> [INSTRUCTIONS TO FOLLOW]
The entries are to be output once more, word for word.

> [SUPPLIED RECORDS]
/-- START is refused with STATE outside CONFIG, with MAP_INVALID and the station and code of the first failing check of
the map, and with GAP_TOO_SMALL and the first diverter that fails. Otherwise the map loaded is in force, RUN is STARTING
with the belt run output asserted, every lane has its faulted flag and streak clear, the entries for lanes that are not
mapped are gone, and every eye of the map is at its initial values, every reader HEALTHY; with the empty list that CONFIG
holds, every queue is empty and every mapped gate is CLOSING (R12, R13, R41, R61, R67, R108, R121, R173 to R175). The
control queue has lost its commands for nodes the map does not hold, and a RELEASE REJECT among them clears reject in
flight; the other commands stand but for the nodes the start commands go to (R195). WAKE is broadcast, each mapped lane's
lamp shows whether it is FULL, and a pending spur READY accrues debt (R125, R165, R170). The points that START sets at the
odometer are then taken (R201): with the list empty that is the settle point where the settle distance is 0, and none
otherwise (R174). That the reply carries the run state after it, and not STARTING, is the model's choice (log 42). -/
def Obligations.StartPutsTheMapInForce : Prop :=
  ∀ (tag : Byte) (s : State), Takes s tag → Inv s →
    (s.run.st ≠ .config → exec (.start tag) s = .next (s.replied 4 tag .state [])) ∧
    (s.run.st = .config → ∀ i code, mapFault s.params s.pos.map = some (i, code) →
      exec (.start tag) s = .next (s.replied 4 tag .mapInvalid [BitVec.ofNat 8 i, BitVec.ofNat 8 code])) ∧
    (s.run.st = .config → mapFault s.params s.pos.map = none → ∀ i, gapFault s.params s.pos.map = some i →
      exec (.start tag) s = .next (s.replied 4 tag .gapTooSmall [BitVec.ofNat 8 i])) ∧
    (s.run.st = .config → mapFault s.params s.pos.map = none → gapFault s.params s.pos.map = none →
      ∃ t, exec (.start tag) s =
          .next ((takeReached t).replied 4 tag .done [BitVec.ofNat 8 (takeReached t).run.st.code]) ∧
        (s.trk.list = [] → 0 < s.params.mergeInterval →
          nextDue t = if s.params.settleDist = 0 then some .settlePoint else none) ∧
        t.pos = { s.pos with inForce := some s.pos.map } ∧
        t.run = { s.run with
          st := .starting, belt := true, rule := none, asleep := false, stage := .none, endPoint := none
          settle := some (s.pos.odo + s.params.settleDist), stall := some s.params.stallTime, idle := none, park := none } ∧
        (∀ n, n < 17 → (laneOf t n).faulted = none ∧ (laneOf t n).streak = 0 ∧ (laneOf t n).occ = (laneOf s n).occ ∧
          (laneOf t n).cfg = (laneOf s n).cfg) ∧
        t.ord.entries = s.ord.entries.filter (fun e => laneMapped t e.lane) ∧
        (∀ i, i < 28 → eyeOf t i = if (vget s.pos.map i Station.empty).hasEye then some Eye.initial else none) ∧
        (s.trk.list = [] → (∀ g, queueOf t g = []) ∧ t.trk = s.trk ∧
          ∀ g, g < 17 → gateOf t g = (gateRec t g).map fun d => ⟨.closing, some (2 * d.sc), .none, false⟩) ∧
        (∀ i, i < 28 → vget t.sgt.windows i none =
          if (vget s.pos.map i Station.empty).kind = .reader then some ⟨0, 0, false⟩ else none) ∧
        (let holds (a : Nat) := ∃ i x, i < 28 ∧ x = vget s.pos.map i Station.empty ∧ x.kind ≠ .unused ∧
           a ∈ addressesOf x
         let started (a : Nat) := a = 63 ∨ ∃ g d, gateRec t g = some d ∧ (a = d.prim ∨ a = d.sec)
         (∀ c ∈ t.rng.control, c.dst = 63 ∨ holds c.dst) ∧
         (∀ c ∈ s.rng.control, holds c.dst → ¬started c.dst → c ∈ t.rng.control) ∧
         (∀ a, ⟨a, .releaseReject⟩ ∈ s.rng.control → a ≠ 63 → ¬holds a → t.ind.reject = false)) ∧
        ((∀ g d, gateRec t g = some d → d.prim ≠ 63 ∧ d.sec ≠ 63) → ⟨63, .wake⟩ ∈ t.rng.control) ∧
        (∀ n d, n < 17 → gateRec t n = some d →
          (laneOf t n).lampOn = decide ((laneOf s n).cfg.cap ≤ (laneOf s n).occ)) ∧
        (∀ y, s.mrg.ready = some y → s.mrg.interval = none → Accrues y s t) ∧
        (s.mrg.ready = none ∨ s.mrg.interval.isSome → t.mrg.interval = s.mrg.interval ∧ t.mrg.count = s.mrg.count ∧
          t.mrg.debt = s.mrg.debt ∧ t.mrg.hole = s.mrg.hole))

> [SOLUTION FOR THIS TASK]
/-- START is refused with STATE outside CONFIG, with MAP_INVALID and the station and code of the first failing check of
the map, and with GAP_TOO_SMALL and the first diverter that fails. Otherwise the map loaded is in force, RUN is STARTING
with the belt run output asserted, every lane has its faulted flag and streak clear, the entries for lanes that are not
mapped are gone, and every eye of the map is at its initial values, every reader HEALTHY; with the empty list that CONFIG
holds, every queue is empty and every mapped gate is CLOSING (R12, R13, R41, R61, R67, R108, R121, R173 to R175). The
control queue has lost its commands for nodes the map does not hold, and a RELEASE REJECT among them clears reject in
flight; the other commands stand but for the nodes the start commands go to (R195). WAKE is broadcast, each mapped lane's
lamp shows whether it is FULL, and a pending spur READY accrues debt (R125, R165, R170). The points that START sets at the
odometer are then taken (R201): with the list empty that is the settle point where the settle distance is 0, and none
otherwise (R174). That the reply carries the run state after it, and not STARTING, is the model's choice (log 42). -/
def Obligations.StartPutsTheMapInForce : Prop :=
  ∀ (tag : Byte) (s : State), Takes s tag → Inv s →
    (s.run.st ≠ .config → exec (.start tag) s = .next (s.replied 4 tag .state [])) ∧
    (s.run.st = .config → ∀ i code, mapFault s.params s.pos.map = some (i, code) →
      exec (.start tag) s = .next (s.replied 4 tag .mapInvalid [BitVec.ofNat 8 i, BitVec.ofNat 8 code])) ∧
    (s.run.st = .config → mapFault s.params s.pos.map = none → ∀ i, gapFault s.params s.pos.map = some i →
      exec (.start tag) s = .next (s.replied 4 tag .gapTooSmall [BitVec.ofNat 8 i])) ∧
    (s.run.st = .config → mapFault s.params s.pos.map = none → gapFault s.params s.pos.map = none →
      ∃ t, exec (.start tag) s =
          .next ((takeReached t).replied 4 tag .done [BitVec.ofNat 8 (takeReached t).run.st.code]) ∧
        (s.trk.list = [] → 0 < s.params.mergeInterval →
          nextDue t = if s.params.settleDist = 0 then some .settlePoint else none) ∧
        t.pos = { s.pos with inForce := some s.pos.map } ∧
        t.run = { s.run with
          st := .starting, belt := true, rule := none, asleep := false, stage := .none, endPoint := none
          settle := some (s.pos.odo + s.params.settleDist), stall := some s.params.stallTime, idle := none, park := none } ∧
        (∀ n, n < 17 → (laneOf t n).faulted = none ∧ (laneOf t n).streak = 0 ∧ (laneOf t n).occ = (laneOf s n).occ ∧
          (laneOf t n).cfg = (laneOf s n).cfg) ∧
        t.ord.entries = s.ord.entries.filter (fun e => laneMapped t e.lane) ∧
        (∀ i, i < 28 → eyeOf t i = if (vget s.pos.map i Station.empty).hasEye then some Eye.initial else none) ∧
        (s.trk.list = [] → (∀ g, queueOf t g = []) ∧ t.trk = s.trk ∧
          ∀ g, g < 17 → gateOf t g = (gateRec t g).map fun d => ⟨.closing, some (2 * d.sc), .none, false⟩) ∧
        (∀ i, i < 28 → vget t.sgt.windows i none =
          if (vget s.pos.map i Station.empty).kind = .reader then some ⟨0, 0, false⟩ else none) ∧
        (let holds (a : Nat) := ∃ i x, i < 28 ∧ x = vget s.pos.map i Station.empty ∧ x.kind ≠ .unused ∧
           a ∈ addressesOf x
         let started (a : Nat) := a = 63 ∨ ∃ g d, gateRec t g = some d ∧ (a = d.prim ∨ a = d.sec)
         (∀ c ∈ t.rng.control, c.dst = 63 ∨ holds c.dst) ∧
         (∀ c ∈ s.rng.control, holds c.dst → ¬started c.dst → c ∈ t.rng.control) ∧
         (∀ a, ⟨a, .releaseReject⟩ ∈ s.rng.control → a ≠ 63 → ¬holds a → t.ind.reject = false)) ∧
        ((∀ g d, gateRec t g = some d → d.prim ≠ 63 ∧ d.sec ≠ 63) → ⟨63, .wake⟩ ∈ t.rng.control) ∧
        (∀ n d, n < 17 → gateRec t n = some d →
          (laneOf t n).lampOn = decide ((laneOf s n).cfg.cap ≤ (laneOf s n).occ)) ∧
        (∀ y, s.mrg.ready = some y → s.mrg.interval = none → Accrues y s t) ∧
        (s.mrg.ready = none ∨ s.mrg.interval.isSome → t.mrg.interval = s.mrg.interval ∧ t.mrg.count = s.mrg.count ∧
          t.mrg.debt = s.mrg.debt ∧ t.mrg.hole = s.mrg.hole))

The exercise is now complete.